WHAT YOU NEED TO DO:
Return the run of lines below that opens with the line containing "3) := by decide +kernel" and closes with the line containing "theorem test_cuts_of_R99 : (cut", keeping each one exact.

PROVIDED RECORDS:
-- ==== Sys2Proof/Tests/Slice0.lean ====
section
/-! SUPPORT. The model's own tests: the WellFormed smoke, the spec's worked examples, one small step of each command, and a
state and operands that meet the hypotheses of each statement. -/

namespace Sys2Proof.Tests

-- One theorem at a time: elaborated side by side, so many kernel evaluations ask for a thread each.
set_option Elab.async false

open Sys2Proof Sys2Proof.Machine

/-! ## WellFormed smoke -/

theorem test_wf_no_byte : (Instr.unknownKindFrame []).wellFormed = false := by decide +kernel
theorem test_wf_whole_link_reset : (Instr.unknownKindFrame [7, 0, 0, 0, 0, 0]).wellFormed = false := by decide +kernel
theorem test_wf_whole_credit : (Instr.unknownKindFrame [5, 0, 0, 0, 0, 0, 1, 0]).wellFormed = false := by decide +kernel
theorem test_wf_short_credit : (Instr.unknownKindFrame [5, 0, 0, 0, 0, 0, 1]).wellFormed = true := by decide +kernel
theorem test_wf_unknown_kind : (Instr.unknownKindFrame [8, 0, 0, 0, 0, 0, 1, 0]).wellFormed = true := by decide +kernel

/-! ## Bytes (R168, 10.5.1, 10.6.1) -/

/-- The widely published check value of the polynomial and start value R168 names. -/
theorem test_crc : crc16 [0x31, 0x32, 0x33, 0x34, 0x35, 0x36, 0x37, 0x38, 0x39] = 0x29B1 := by decide +kernel

/-- The two records of 10.5.1. -/
def exampleRecords : List Byte := [0, 4, 0, 0, 0, 0x10, 3, 0, 0, 8, 0, 0x20, 0, 8, 1, 0]

/-- The parameters of 10.6.1. -/
def exampleParams : List Byte := [9, 0, 2, 0] ++ exampleRecords ++ [4, 0x44]

/-- The bytes of 10.6.1 before the frame check. -/
def exampleBody : List Byte := [4, 2, 0, 0x0E, 0, 0x16, 0x21, 0x21] ++ exampleParams

theorem test_records_of_10_5_1 : recordsOf exampleRecords =
    [⟨0x40000, 16, ⟨true, true⟩⟩, ⟨0x80020, 8, ⟨false, true⟩⟩] := by decide +kernel
theorem test_segment_check_of_10_5_1 : segmentCheckOk exampleParams = true ∧
    segmentCheckOk ([9, 0, 2, 0] ++ exampleRecords.dropLast ++ [1, 4, 0x44]) = false := by decide +kernel
theorem test_frame_of_10_6_1 : decodeFrame (withCheck exampleBody) =
    .mgmtFrame ⟨2, 0, 14, 22⟩ 33 0x21 exampleParams := by decide +kernel
theorem test_damaged_frame : decodeFrame (withCheck exampleBody).dropLast = .badCheckFrame := by decide +kernel
theorem test_two_bytes : decodeFrame [0x84, 0xC0] = .badCheckFrame := by decide +kernel
theorem test_read_frame_bytes : decodeBody [3, 4, 15, 0, 0, 0, 0, 0, 1, 0x80, 2, 0x58, 9, 0] =
    .readFrame ⟨4, 15, 0, 0⟩ 0x180 600 9 0 [] := by decide +kernel
theorem test_write_frame_bytes : decodeBody [2, 3, 12, 7, 0, 1, 0, 0, 2, 0xF8, 0xAA] =
    .writeFrame ⟨3, 12, 7, 1⟩ 0x2F8 [0xAA] := by decide +kernel
theorem test_attach_bytes : decodeBody [1, 0, 0, 0, 0, 0, 12, 0] = .attach ⟨0, 0, 0, 0⟩ 12 0 [] := by decide +kernel
theorem test_credit_bytes : decodeBody [5, 0, 0, 0, 0, 0, 12, 9] = .creditFrameIn ⟨0, 0, 0, 0⟩ 12 9 [] := by decide +kernel
theorem test_tally_bytes : decodeBody [6, 0, 0, 0, 0, 0, 1, 13] = .tally ⟨0, 0, 0, 0⟩ 1 13 [] := by decide +kernel
theorem test_link_reset_bytes : decodeBody [7, 0, 0, 0, 0, 0] = .linkResetFrame ⟨0, 0, 0, 0⟩ [] := by decide +kernel
theorem test_outbound_kind : decodeBody [0x84, 0, 0, 0, 0, 0] = .unknownKindFrame [0x84, 0, 0, 0, 0, 0] := by decide +kernel

/-! ## Lookup, list check and cut (2.4.1, 2.5.1, R99, 4.8) -/

/-- The records of the list of 2.4.1. -/
def records7 : List ExtentRecord :=
  [⟨0x40000, 16, ⟨true, true⟩⟩, ⟨0x10000, 4, ⟨false, false⟩⟩, ⟨0x80020, 8, ⟨false, true⟩⟩]

/-- An Extent Store whose slots 0, 1, 2 hold that list, with three slots in its pool. -/
def store7 : ExtentStore where
  records := (Vector.replicate 2048 ExtentRecord.cleared).set 0 ⟨0x40000, 16, ⟨true, true⟩⟩
    |>.set 1 ⟨0x10000, 4, ⟨false, false⟩⟩ |>.set 2 ⟨0x80020, 8, ⟨false, true⟩⟩
  pool := [5, 9, 4]

theorem test_lookups_of_2_4_1 : lookup store7 [0, 1, 2] 0xA10 = some (0x4000A10, ⟨true, true⟩) ∧
    lookup store7 [0, 1, 2] 0x1000 = some (0x1000000, ⟨false, false⟩) ∧
    lookup store7 [0, 1, 2] 0x1C00 = none := by decide +kernel
theorem test_list_sum_of_2_5_1 : listSum records7 = 0xD0040 ∧ listSize records7 = 28 := by decide +kernel
theorem test_overlap_of_2_5_1 : listCheck (2 ^ 32) [⟨0x2000, 32, ⟨true, true⟩⟩, ⟨0x3000, 16, ⟨false, true⟩⟩,
    ⟨0x2010, 8, ⟨false, true⟩⟩, ⟨0x2018, 16, ⟨true, false⟩⟩] = (.overlap, 3) := by decide +kernel
theorem test_zero_length_of_2_5_1 : listCheck (2 ^ 32) [⟨0x2000, 32, ⟨true, true⟩⟩, ⟨0x3000, 0, ⟨false, true⟩⟩,
    ⟨0x2010, 8, ⟨false, true⟩⟩, ⟨0x2018, 16, ⟨true, false⟩⟩] = (.zeroLength, 1) := by decide +kernel
theorem test_cuts_of_R99 : (cut 200 57).map (·.2) = [56, 1] ∧ (cut 1 1024).map (·.2) = [255, 256, 256, 256, 1] ∧
    (cut 255 770).map (·.2) = [1, 256, 256, 256, 1] ∧ (cut 0 256).map (·.2) = [256] := by decide +kernel
theorem test_cuts_of_4_8 : cut 0xC0 100 = [(0xC0, 64), (0x100, 36)] ∧ cut 0x1F0 32 = [(0x1F0, 16), (0x200, 16)] := by
  decide +kernel
theorem test_next_generation : nextGeneration 0 = 1 ∧ nextGeneration 65534 = 65535 ∧ nextGeneration 65535 = 1 := by decide +kernel

/-! ## Small states -/

/-- The state a command leaves. -/
def after (c : Instr) (s : State) : State :=
  match exec c s with
  | .next t => t
  | .fault _ => s
  | .refused _ => s

/-- Hard reset and then ATTACHING. -/
def attachingState : State :=
  { State.reset with link := { LinkInterface.reset with state := .attaching, attachWait := some 10000 } }

/-- Hard reset and then UP with outbound credit 12. -/
def upState : State := { State.reset with link := { LinkInterface.reset with state := .up, outLimit := 12 } }

/-- Stream 12 of the example 4.8: OPEN at generation 5, its list in slots 0, 1, 2, source 3 in its mask. -/
def entry12 : StreamEntry :=
  { StreamEntry.reset with
    state := .opened, generation := 5, access := 8, active := some ⟨[0, 1, 2], 4, 0x1500A⟩ }

/-- The Extent Store of 4.8. -/
def store12 : ExtentStore where
  records := (Vector.replicate 2048 ExtentRecord.cleared).set 0 ⟨0x5000, 2, ⟨true, true⟩⟩
    |>.set 1 ⟨0x9000, 1, ⟨true, false⟩⟩ |>.set 2 ⟨0x7000, 1, ⟨false, true⟩⟩
  pool := [5, 9, 4]

/-- The link UP and stream 12 as in 4.8, entry `e` in its place. -/
def streamState (e : StreamEntry) : State :=
  { upState with streams := State.reset.streams.set 11 e, extents := store12 }

/-- The state of 4.8. -/
def openState : State := streamState entry12

/-- A frame alone in the buffers. -/
def holding (f : InFrame) (s : State) : State := { s with inbound := [f] }

/-- A WRITE of source 3 to stream 12. -/
def writeOf (offset : BitVec 32) (n : Nat) : WriteFrame := ⟨3, some 11, 0, offset, List.replicate n 0xAB⟩

/-- A READ of source 3 from stream 12 with tag 9. -/
def readOf (offset : BitVec 32) (n : Nat) : ReadFrame := ⟨3, some 11, 0, offset, n, 9⟩

/-- A management frame of source 2, which is the manager, alone in the buffers. -/
def managed (code : Byte) (params : List Byte) (s : State) : State :=
  { s with inbound := [.mgmt ⟨2, 0, 33, code, params⟩], engine := { s.engine with manager := some 2 } }

/-- What the held reply says. -/
def answer (s : State) : Option (Receipt × CommandOutcome × Verdict × Result) :=
  s.engine.held.map fun r => (r.receipt, r.outcome, r.verdict, r.result)

/-- A Write Queue entry of stream 12 in slot 2 (frame B's first operation of 4.8). -/
def queued (state : WriteState) : WriteEntry := ⟨2, 11, 5, 0x1F0, 0x5001F0, List.replicate 16 0xAB, state⟩

/-- The Read Tracker entry 0 of the example 5.12, on stream 12, with the states of its three operations. -/
def reading (a b c : ReadOpState) : ReadEntry where
  number := 0
  source := 4
  tag := 9
  stream := some 11
  generation := some 5
  offset := 0x180
  length := 600
  fence := []
  ops := [⟨0, 0x180, 0x2000180, 128, a⟩, ⟨1, 0x200, 0x3100000, 256, b⟩, ⟨2, 0x300, 0x1800000, 216, c⟩]
  status := none
  buffer := List.replicate 1024 0
  nextPart := 0
  phase := .issuing
  noReply := false

/-- A Tag Table with one tag set. -/
def tagged (t : MemTag) (x : Tag) (s : State) : State := s.setTag t x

ANSWER BELOW:
    ⟨0x2010, 8, ⟨false, true⟩⟩, ⟨0x2018, 16, ⟨true, false⟩⟩] = (.overlap, 3) := by decide +kernel
theorem test_zero_length_of_2_5_1 : listCheck (2 ^ 32) [⟨0x2000, 32, ⟨true, true⟩⟩, ⟨0x3000, 0, ⟨false, true⟩⟩,
    ⟨0x2010, 8, ⟨false, true⟩⟩, ⟨0x2018, 16, ⟨true, false⟩⟩] = (.zeroLength, 1) := by decide +kernel
theorem test_cuts_of_R99 : (cut 200 57).map (·.2) = [56, 1] ∧ (cut 1 1024).map (·.2) = [255, 256, 256, 256, 1] ∧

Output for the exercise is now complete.